Era un plan tan sencillo… No tenía más que llegar a un lugar seguro y luego llamar a Bjarne Møller y al comisario jefe de la Policía Judicial para que escucharan el testimonio de Sven Sivertsen a través del teléfono. Contarles que tenían tres horas para detener a Tom Waaler antes de que Harry llamara a la prensa e hiciera estallar la bomba. Una elección sencilla. Luego no tendrían más que aguardar sin hacer nada hasta que se hubiese confirmado la detención de Tom Waaler. A continuación, Harry marcaría el número de Roger Gjendem, el periodista del Aftenposten, y le pediría que llamase al comisario jefe para que comentara la detención. Entonces, cuando fuera oficial, Harry y Sivertsen podrían salir de su agujero.
Una jugada bastante segura si Sivertsen no le hubiese dado un ultimátum.
– Qué, si…
– Ni lo intentes, Hole.
Sivertsen ni siquiera lo miró.
«¡Mierda!»
Harry volvió a echarle una ojeada al reloj. Sabía que tenía que dejar de hacerlo, que debía olvidarse del factor tiempo y pensar, reorganizar los pensamientos, improvisar, ver las posibilidades que ofrecía la situación. ¡Joder!
– De acuerdo -dijo Harry al fin cerrando los ojos-. Cuéntame tu historia.
Las esposas emitieron un ruidito cuando Sven Sivertsen se inclinó.
Harry estaba fumando delante de la ventana abierta mientras escuchaba la voz clara de Sven Sivertsen, que tomó como punto de partida para su relato el día en que, a los diecisiete años, se vio con su padre por primera vez.

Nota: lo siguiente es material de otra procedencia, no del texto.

/-! ## The statements -/

/-- Settles O24: in QUEUED mode both operations complete with their call. -/
theorem stagingCommandIsOpenedAndFilled : Obligations.StagingCommandIsOpenedAndFilled :=
  fun _ a => ⟨rfl, rfl, fun hs hq =>
    ⟨exec_ok (i := .rOnAddr a) hs (wf_of_queued hq rfl rfl) rfl,
      exec_ok (i := .rOnData a) hs (wf_of_queued hq rfl rfl) rfl⟩⟩

/-- Settles O25: the staging command is completed or not, and the receive queue has room or is full. -/
theorem transactionEndPushesACompletedCommand : Obligations.TransactionEndPushesACompletedCommand := by
  refine ⟨rfl, fun s hs hq => ⟨fun hv hn hroom => ?_, fun hv hn hfull => ?_, fun hinc => ?_⟩⟩
  · exact exec_ok (i := .rOnEnd) hs (wf_of_queued hq rfl rfl)
      (rOnEndBody_of_ok (callOnEnd_of_room ((stagingComplete_iff s).2 ⟨hv, hn⟩) (ready_rxq_lt hs hroom)))
  · exact exec_error (i := .rOnEnd) hs (wf_of_queued hq rfl rfl)
      (rOnEndBody_of_error (callOnEnd_of_full ((stagingComplete_iff s).2 ⟨hv, hn⟩) hfull.ge))
  · exact exec_ok (i := .rOnEnd) hs (wf_of_queued hq rfl rfl)
      (rOnEndBody_of_ok (callOnEnd_of_incomplete ((stagingComplete_eq_false_iff s).2 hinc)))

/-- Settles O26: `R.HAS` reads the length of the queue, and `R.TAKE` has a head to remove or none. -/
theorem pendingCommandsAreTakenInOrder : Obligations.PendingCommandsAreTakenInOrder := by
  refine ⟨rfl, rfl, fun s hs hq => ⟨?_, fun c rest hcons => ?_, fun hnil => ?_⟩⟩
  · rw [← rxPending_eq_decide]
    exact exec_ok (i := .rHas) hs (wf_of_queued hq rfl rfl) rfl
  · exact exec_ok (i := .rTake) hs (wf_of_queued hq rfl rfl) (rTakeBody_of_cons hcons)
  · exact exec_error (i := .rTake) hs (wf_of_queued hq rfl rfl) (rTakeBody_of_nil hnil)

end Sys2Proof.Machine
end

section
/-! The Bus Initiator Engine (43_initiator.md): the rule of `I.STEP` in DATA_OUT, STOP and DONE, the one state that
reads its operand, and the statements O29, O32, O33 and O34. -/

namespace Sys2Proof.Machine

/-! ## The rule of `I.STEP` in DATA_OUT (R163), STOP (R166) and DONE (R167) -/

theorem iStepBody_of_dataOut {s : State} (h : s.iniState = .dataOut) (rx : Byte) :
    iStepBody rx s = stepDataOut s := by
  simp only [iStepBody, h]

theorem iStepBody_of_stop {s : State} (h : s.iniState = .stop) (rx : Byte) : iStepBody rx s = stepStop s := by
  simp only [iStepBody, h]

theorem iStepBody_of_done {s : State} (h : s.iniState = .done) (rx : Byte) : iStepBody rx s = stepDone s := by
  simp only [iStepBody, h]

/-- The last field of a frame is its value. -/
theorem FieldPos.advance_eq_complete_iff {p : FieldPos} (hi : p.idle = false) (fieldCount : Nat) :
    p.advance fieldCount = .complete ↔ p = .valueP := by
  cases p with
  | noCmd | complete => cases hi
  | addrP => by_cases h : fieldCount = 3 <;> simp [FieldPos.advance, h]
  | kindP | valueP => simp [FieldPos.advance]
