/-- The decoder's explicit state object (R190): `accumulator`, `level`, `widthWanted` and the consumer's `σ`, with
the ghost count of R50. -/
structure Decoder (σ : Type) where
  /-- `P.acc` -/
  acc : Word
  /-- `P.level` -/
  level : Nat
  /-- `P.want` -/
  want : Nat
  /-- the consumer's state -/
  cons : σ
  /-- ghost `P.inserted` -/
  inserted : Nat
deriving DecidableEq, Repr

/-- Why an insertion ended before its last byte was decoded. -/
inductive Stop where
  /-- R183: `level + 8` would exceed 64 before shifting -/
  | overflow
  /-- R183: the consumer answered a width outside 1..64 -/
  | badWidth
  /-- R181: the consumer never answers -/
  | silent
  /-- R89: a command was issued during the invocation -/
  | commandIssued
  /-- R260: reset was applied during the invocation -/
  | resetApplied
deriving DecidableEq, Repr

/-- What a transition step leaves (R190): the decoder, the fields delivered in order, the width each of them
was extracted with (R191), and the result (`none` is OK). -/
structure StepOut (σ : Type) where
  /-- the decoder afterwards -/
  dec : Decoder σ
  /-- the fields delivered, first first -/
  fields : List Word
  /-- the `want` in force when each was extracted -/
  widths : List Nat
  /-- why it stopped early -/
  stop : Option Stop
deriving DecidableEq, Repr

/-- The extraction loop of `PushByte` (R183): while `P.level ≥ P.want`, the top field is taken off and delivered,
and the answer becomes the next width. With `want ≥ 1` every turn lowers the level, so that `fuel = level + 1`
never runs out (R189; log entry 10). -/
def drain {σ : Type} (c : σ → Word → Answer σ) : Nat → Decoder σ → StepOut σ
  | 0, d => { dec := d, fields := [], widths := [], stop := none }
  | fuel + 1, d =>
    if d.want ≤ d.level then
      let f := topField d.acc d.level d.want
      let d1 := { d with level := d.level - d.want }
      match c d.cons f with
      | .width q w =>
        if validWidth w then
          let o := drain c fuel { d1 with want := w.toNat, cons := q }
          { o with fields := f :: o.fields, widths := d.want :: o.widths }
        else { dec := { d1 with cons := q }, fields := [f], widths := [d.want], stop := some .badWidth }
      | .silent => { dec := d1, fields := [f], widths := [d.want], stop := some .silent }
      | .commandIssued => { dec := d1, fields := [f], widths := [d.want], stop := some .commandIssued }
      | .resetApplied => { dec := d1, fields := [f], widths := [d.want], stop := some .resetApplied }
    else { dec := d, fields := [], widths := [], stop := none }

/-- A byte is folded into the accumulator (R183). -/
def foldByte {σ : Type} (d : Decoder σ) (b : Byte) : Decoder σ :=
  { d with acc := (d.acc <<< 8) ||| zext64 b, level := d.level + 8, inserted := d.inserted + 1 }

/-- `PStep` (R190): `PushByte(b)` as a pure function of the decoder, for any consumer `c` (R183). -/
def pStep {σ : Type} (c : σ → Word → Answer σ) (d : Decoder σ) (b : Byte) : StepOut σ :=
  if Config.accWidth < d.level + 8 then { dec := d, fields := [], widths := [], stop := some .overflow }
  else drain c (d.level + 9) (foldByte d b)

/-- `PushByte` on each byte in order, up to the first that fails (R184). -/
def pSteps {σ : Type} (c : σ → Word → Answer σ) : Decoder σ → List Byte → StepOut σ
  | d, [] => { dec := d, fields := [], widths := [], stop := none }
  | d, b :: rest =>
    let o := pStep c d b
    match o.stop with
    | some _ => o
    | none =>
      let o' := pSteps c o.dec rest
      { o' with fields := o.fields ++ o'.fields, widths := o.widths ++ o'.widths }

/-- The push reader's registers as the decoder of R190. -/
def Push.decoder (p : Push) : Decoder (Option Consumer) :=
  { acc := p.acc, level := p.level, want := p.want, cons := p.cons, inserted := p.inserted }

/-- The push reader with the decoder's registers. -/
def Push.withDecoder (p : Push) (d : Decoder (Option Consumer)) : Push :=
  { p with acc := d.acc, level := d.level, want := d.want, cons := d.cons, inserted := d.inserted }

/-- The session ends with an error: `P.life <- FAILED; P.fail <- r; raise r` (R184, R186). -/
def failSession (e : Status) (s : State) : Result :=
  raise e (s.withPush { s.p with life := .failed, fail := e })

/-- How an insertion ends (R184): OK; a session-ending error, with the decoder as the failing byte left it; or no
end at all. -/
def endInsert (o : StepOut (Option Consumer)) (s : State) : Result :=
  let s1 := s.withPush (s.p.withDecoder o.dec)
  match o.stop with
  | none => finish 0#64 0#64 s1
  | some .overflow => failSession .overflow s1
  | some .badWidth => failSession .invalidArgument s1
  | some .silent => .fault .consumerSilent
  | some .commandIssued => .refused .reentrantCommand
  | some .resetApplied => .refused .resetDuringCommand

end Sys2Proof.Machine
end

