/-- The three replies at the seed, on the attached consumer. -/
theorem witness_StopsOnlyInsideInvocations :
    exec .pInit (ready.withConsPort (.attached (replyConsumer .silent))) = .fault .consumerSilent ∧
      exec .pInit (ready.withConsPort (.attached (replyConsumer .commandIssued))) = .refused .reentrantCommand ∧
      exec .pInit (ready.withConsPort (.attached (replyConsumer .resetApplied))) = .refused .resetDuringCommand ∧
      (replyConsumer .silent).ask 0#64 = .silent ∧ (replyConsumer .commandIssued).ask 0#64 = .commandIssued ∧
      (replyConsumer .resetApplied).ask 0#64 = .resetApplied := ⟨rfl, rfl, rfl, rfl, rfl, rfl⟩

theorem witness_OwnedStreamsTakeOnlyAppends :
    (busy.r.life = .opened ∧ busy.r.src = some { bytes := [2#8] } ∧ busy.w.life = .opened) ∧
      (busy.withReader { busy.r with src := some { bytes := [], grows := true } }).r.life = .opened ∧
      (busy.withReader { busy.r with src := some { bytes := [], grows := true } }).r.src = some { bytes := [], grows := true } ∧
      (ready.r.life ≠ .opened ∧ ready.w.life ≠ .opened ∧ ready.env.src = .attached { bytes := [0xA5#8, 0x3C#8] }) ∧
      State.reset.r.life ≠ .opened ∧ State.reset.env.src = .detached := by decide

theorem witness_TextRoundTrip :
    (∃ bytes', "11111111 10000000".toList = bytesToText bytes') ∧
      parseBinaryString "11111111 10000000".toList = .ok [0xFF#8, 0x80#8] := ⟨⟨[0xFF#8, 0x80#8], by decide⟩, by decide⟩

/-- P.INSERTN of nine bytes: a chunk of eight and one of one. -/
theorem witness_PseudoCommandExpansions :
    insertManyPseudo (List.replicate 9 1#8) = [List.replicate 8 1#8, [1#8]].map insertBytes := by decide

end Sys2Proof.Tests
end

section
/-! Attaching and detaching an agent (spec 00_scope.md R8, 70_reset_and_hazards.md R263): what each act of the host
does, and what becomes of the agent attached before (log entries 14 and 20). -/

namespace Sys2Proof.Machine

section Displace
variable {s : State}

theorem displaceSource_of_attached {old : ByteSource} (h : s.env.src = .attached old) :
    displaceSource s = s.giveSource old := by
  simp only [displaceSource, h]

theorem displaceSource_of_not_attached (h : ∀ old, s.env.src ≠ .attached old) :
    displaceSource s = s := by
  unfold displaceSource
  split
  case h_1 old hold => exact absurd hold (h old)
  case h_2 => rfl
  case h_3 => rfl

theorem displaceConsumer_of_attached {old : Consumer} (h : s.env.cons = .attached old) :
    displaceConsumer s = s.giveConsumer old := by
  simp only [displaceConsumer, h]

theorem displaceConsumer_of_not_attached (h : ∀ old, s.env.cons ≠ .attached old) :
    displaceConsumer s = s := by
  unfold displaceConsumer
  split
  case h_1 old hold => exact absurd hold (h old)
  case h_2 => rfl
  case h_3 => rfl

end Displace

section HostAct
variable (s : State)

@[simp] theorem hostAct_attachSource (src : ByteSource) :
    hostAct (.attachSource src) s = .next ((displaceSource s).withSrcPort (.attached src)) := rfl

@[simp] theorem hostAct_detachSource :
    hostAct .detachSource s = .next ((displaceSource s).withSrcPort .detached) := rfl

@[simp] theorem hostAct_attachConsumer (cons : Consumer) :
    hostAct (.attachConsumer cons) s = .next ((displaceConsumer s).withConsPort (.attached cons)) := rfl

@[simp] theorem hostAct_detachConsumer :
    hostAct .detachConsumer s = .next ((displaceConsumer s).withConsPort .detached) := rfl

@[simp] theorem hostAct_attachSink : hostAct .attachSink s = .next (s.withSinkPort true) := rfl

@[simp] theorem hostAct_detachSink : hostAct .detachSink s = .next (s.withSinkPort false) := rfl

end HostAct

/-- Settles O60: each act displaces the agent its input offered, if any, and then sets that input. -/
theorem attachmentActs : Obligations.AttachmentActs := by
  intro s
  refine ⟨fun src hfree => ?sourceFree, fun src old hold => ?sourceAttached, fun cons hfree => ?consumerFree,
    fun cons old hold => ?consumerAttached, hostAct_attachSink s, hostAct_detachSink s⟩
  case sourceFree => simp [displaceSource_of_not_attached hfree]
  case sourceAttached => simp [displaceSource_of_attached hold]
  case consumerFree => simp [displaceConsumer_of_not_attached hfree]
  case consumerAttached => simp [displaceConsumer_of_attached hold]

end Sys2Proof.Machine
end

section
/-! What a command and an act can do to the state, each said once (spec 40_bitbuffer.md R100, 41_reader.md R120 to R127,
42_writer.md R150 to R158, 43_push_reader.md R182 to R186, 20_memory.md R61): the invariant and the lifecycles are read
off from these. -/

namespace Sys2Proof.Machine

/-! ### The loops leave the lifecycles alone -/

theorem loadByte_life {r r' : Reader} (h : loadByte r = some r') : r'.life = r.life := by
  unfold loadByte at h
  split at h
  · rcases srcFetch_cases r with ⟨hf, _⟩ | ⟨src, b, rest, _, _, hf⟩ <;> rw [hf] at h <;> cases h
    rfl
  · cases h
    rfl

theorem readLoop_life (fuel rem : Nat) (acc : Word) (r : Reader) :
    (readLoop fuel rem acc r).reader.life = r.life := by
  induction fuel generalizing rem acc r with
  | zero => rfl
  | succ fuel ih =>
    unfold readLoop
    split
    · rfl
    · split
      case h_1 => rfl
      case h_2 hl => exact (ih _ _ _).trans (loadByte_life hl :)

theorem readCore_life (n : Nat) (r : Reader) : (readCore n r).reader.life = r.life := readLoop_life n n 0#64 r

theorem flushFull_life (w : Writer) : (flushFull w).life = w.life := by
  unfold flushFull
  split <;> rfl

theorem writeLoop_life (fuel rem : Nat) (v : Word) (w : Writer) : (writeLoop fuel rem v w).life = w.life := by
  induction fuel generalizing rem v w with
  | zero => rfl
  | succ fuel ih =>
    unfold writeLoop
    split
    · rfl
    · exact (ih _ _ _).trans (flushFull_life _)

theorem writeBits_life (v : Word) (n : Nat) (w : Writer) : (writeBits v n w).life = w.life := writeLoop_life n n v w

/-! ### What a command can do -/

/-- The state in which R.CLOSE answers on an OPEN Reader (R127). -/
def closeReader (s : State) : State := (releaseSource s).withReader { (releaseSource s).r with life := .closed }

/-- The state in which W.CLOSE answers on an OPEN Writer (R158). -/
def closeWriter (s : State) : State :=
  let s1 := releaseSink (s.withWriter (flushPartial s.w))
  s1.withWriter { s1.w with life := .closed }

/-- What the decoder of a LIVE unit leaves of a P.INSERT (R184). -/
def insertOut (s : State) (packed : Word) (n : Nat) : StepOut (Option Consumer) :=
  pSteps askBound s.p.decoder (unpackBytes packed n)
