/-- `CLZ` and its forms (R122). -/
inductive ClzFn where
  | lz | lzw | tz | tzw
  deriving DecidableEq, Repr

/-- The amount of a scalar shift: a register, or the field `b` itself (R122). -/
inductive ShAmt where
  | reg (b : XReg)
  | imm (s : Fin 64)
  deriving DecidableEq, Repr

/-- The operations of `SFOP` (R133). -/
inductive SfFn where
  | add | sub | mul | div | min | max | sqrt | rcp | rsqrt | exp2 | log2 | abs | neg | cls
  deriving DecidableEq, Repr

/-- The scalar floating types of the extended `SFOP` and `SFMA` (R133). -/
inductive FTy where
  | f32 | bf16 | f16
  deriving DecidableEq, Repr

/-- The offset part of a form-M address (R40): `disp8` units, or an index register scaled by 1, 2, 4 or 8. -/
inductive MOff where
  | disp (d : BitVec 8)
  | index (sc : Fin 4) (xi : XReg)
  deriving DecidableEq, Repr

/-- A form-M address: base register and offset (R40). -/
structure MAddr where
  base : XReg
  off  : MOff
  deriving DecidableEq, Repr

/-- The access size of `LD`, `ST` and `ATOM` (R40). -/
inductive MSize where
  | b | h | w | d
  deriving DecidableEq, Repr

/-- The scopes of R203 with their codes (R227). -/
inductive Scope where
  | core | cl | die | mod | sys
  deriving DecidableEq, Repr

/-- The ordering field of `ATOM` and `ATOMV` (R230): which of acquire and release it carries, and the scope. -/
structure AtomOrd where
  acq   : Bool
  rel   : Bool
  scope : Scope
  deriving DecidableEq, Repr

/-- The operations of `ATOM` (R230). -/
inductive AtomOp where
  | swap | cas | add | and | or | xor | smin | smax | umin | umax | fadd | fmin | fmax
  deriving DecidableEq, Repr

/-- The operations of `ATOMV` (R231). -/
inductive AtomvOp where
  | swap
  | add (t : Ty)
  | min (t : Ty)
  | max (t : Ty)
  deriving DecidableEq, Repr

/-- The kinds of `FENCE` (R232). -/
inductive FenceKind where
  | acq | rel | full
  deriving DecidableEq, Repr

/-- The conditions of `WAITW` (R91). -/
inductive WaitCond where
  | eq | ne | chg
  deriving DecidableEq, Repr

/-- The codes that `VALID` writes (R304). -/
inductive VCode where
  | absent | partial_ | complete
  deriving DecidableEq, Repr

/-- The row mask and zeroing bit of a masked instruction (R141). -/
structure VMask where
  p : PReg
  z : Bool
  deriving DecidableEq, Repr

/-- Word 2 of an extended V-form instruction (R42, R144): the overriding type, if any, and the rounding field. -/
structure VX where
  ty : Option Ty
  rm : Rm
  deriving DecidableEq, Repr

/-- Operand B of an element-wise instruction: a vector register, or the broadcast scalar of `.xb` (R144). -/
inductive VSrc where
  | vec (r : VReg)
  | xb (c : XReg)
  deriving DecidableEq, Repr

/-- The shift amount of `VSHF` (R148). -/
inductive VAmt where
  | vec (r : VReg)
  | xb (c : XReg)
  | imm (i : BitVec 32)
  deriving DecidableEq, Repr

/-- Plain or saturating (`VADD`, `VSUB`, `VCVT`, `VDOT`; R145, R155, R160). -/
inductive VSat where
  | plain | sat
  deriving DecidableEq, Repr

/-- The codes of `VMUL` (R145). -/
inductive VMulFn where
  | plain | hi | sat
  deriving DecidableEq, Repr

/-- The codes of `VMINMAX` (R145). -/
inductive VMmFn where
  | min | max | minp | maxp
  deriving DecidableEq, Repr

/-- The codes of `VCMP` (R145). -/
inductive VCmpFn where
  | eq | ne | lt | le | un
  deriving DecidableEq, Repr

/-- The codes of `VLOG` (R145). -/
inductive VLogFn where
  | and | or | xor | andn | not
  deriving DecidableEq, Repr

/-- The codes of `VSHF` (R145). -/
inductive VShfFn where
  | shl | shr | sar
  deriving DecidableEq, Repr

/-- The functions of `VSFU` (R161). -/
inductive VSfuFn where
  | exp2 | log2 | rcp | rsqrt | sqrt | sinpi | cospi | tanh
  deriving DecidableEq, Repr

/-- The codes of `VRED` (R163). -/
inductive VRedFn where
  | sum | max | min | csum | cmax | cmin
  deriving DecidableEq, Repr

/-- The codes of `VSCAN` (R164). -/
inductive VScanFn where
  | sum | esum | max | csum | cesum
  deriving DecidableEq, Repr

/-- The codes of `VIOTA` (R151). -/
inductive VIotaFn where
  | col | row | lin
  deriving DecidableEq, Repr

/-- The register forms of `VMOV` (R150). -/
inductive VMovFn where
  | copy | brow | bcol
  deriving DecidableEq, Repr

/-- The predicate forms of `VMASK` (R147). -/
inductive VMaskFn where
  | any | all | col0
  deriving DecidableEq, Repr

/-- Word 2 of an extended tile load or store, with its byte displacement (R165). -/
structure MX where
  imm : BitVec 32
  m   : VMask
  ty  : Option Ty
  deriving DecidableEq, Repr

/-- A bank operand (R180): the issuing core's own bank, or a named one. -/
inductive BankOp where
  | own
  | acc (bank : Fin 2) (quad : Fin 4)
  deriving DecidableEq, Repr

/-- A quadrant operand (R180). -/
inductive QuadOp where
  | own
  | q (quad : Fin 4)
  deriving DecidableEq, Repr

/-- The target operand of `CFG` (R347): a register, or the literal. -/
inductive CfgTarget where
  | reg (b : XReg)
  | lit (v : Word)
  deriving DecidableEq, Repr

/-- The special registers of R54. -/
inductive SReg where
  | vs | fflags | frm | dom | pri | core | chain | launch | task | sqn | srseed
  | steep | steepPc | steepLc | trap
  deriving DecidableEq, Repr

/-- The name of a counting network in the model: by what made it (R257). -/
inductive NetKey where
  | launch (lid : Nat) (idx : Fin 4)
  | part (p : Nat) (idx : Nat)
  | spread (tbl expert : Nat)
  | cap (tbl serial : Nat)
  | flight (tbl ver : Nat)
  | queue (lid : Nat) (tail : Bool)
  deriving DecidableEq, Repr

– Mi madre creía que yo estaba en Copenhague, pero había ido a Berlín con la intención de buscarlo. Vivía en una casa enorme protegida por perros guardianes y situada en el barrio de las embajadas, junto al parque Tiergarten. Conseguí convencer al jardinero para que me acompañase hasta la puerta de entrada y llamé al timbre. Cuando abrió la puerta, fue como mirarme en el espejo. Nos quedamos así, mirándonos el uno al otro, no tuve ni que decir quién era. Al cabo de unos minutos, rompió a llorar y me abrazó. Me quedé en su casa cuatro semanas. Estaba casado y tenía tres hijos. No le pregunté en qué trabajaba y él tampoco me lo contó. Randi, su mujer, se recuperaba de una dolencia cardiaca muy grave en un lujoso sanatorio de los Alpes. Sonaba a novela rosa y en alguna ocasión pensé que eso era lo que lo había inspirado a enviarla allí. No cabía duda de que la amaba. O quizá sea más correcto decir que estaba enamorado de ella. Cuando hablaba de la posibilidad de que ella muriera, parecía un melodrama por entregas. Una tarde recibimos la visita de una amiga de su mujer. Mientras tomábamos el té, mi padre dijo que el destino había puesto a Randi en su camino, pero que se habían amado tanto y de forma tan desvergonzada, que el destino los había castigado haciendo que ella se marchitase alejada de él, pero conservando su belleza. Esa misma noche bajé a mirar en su licorera, porque no podía conciliar el sueño. Entonces vi a la amiga salir de puntillas del dormitorio.
Harry asintió con la cabeza. ¿Eran figuraciones suyas o había refrescado al caer la noche? Sivertsen se movía nervioso.
– Durante el día, tenía la casa para mí solo. Mi padre tenía dos hijas, una de catorce años y otra de dieciséis. Bodil y Alice. Ni que decir tiene que, para ellas, yo resultaba irresistiblemente emocionante. Un medio hermano mayor desconocido que había venido del gran mundo. Ambas estaban enamoradas de mí, pero yo me decidí por Bodil, la más joven. Un día llegó pronto del colegio y la llevé al dormitorio de mi padre. Después, ella quiso quitar las sabanas manchadas de sangre, pero yo la eché, le di la llave al jardinero y le dije que se la entregara a mi padre. Al día siguiente, en el desayuno, mi padre me preguntó si quería trabajar para él. Así fue como empecé a traficar con diamantes.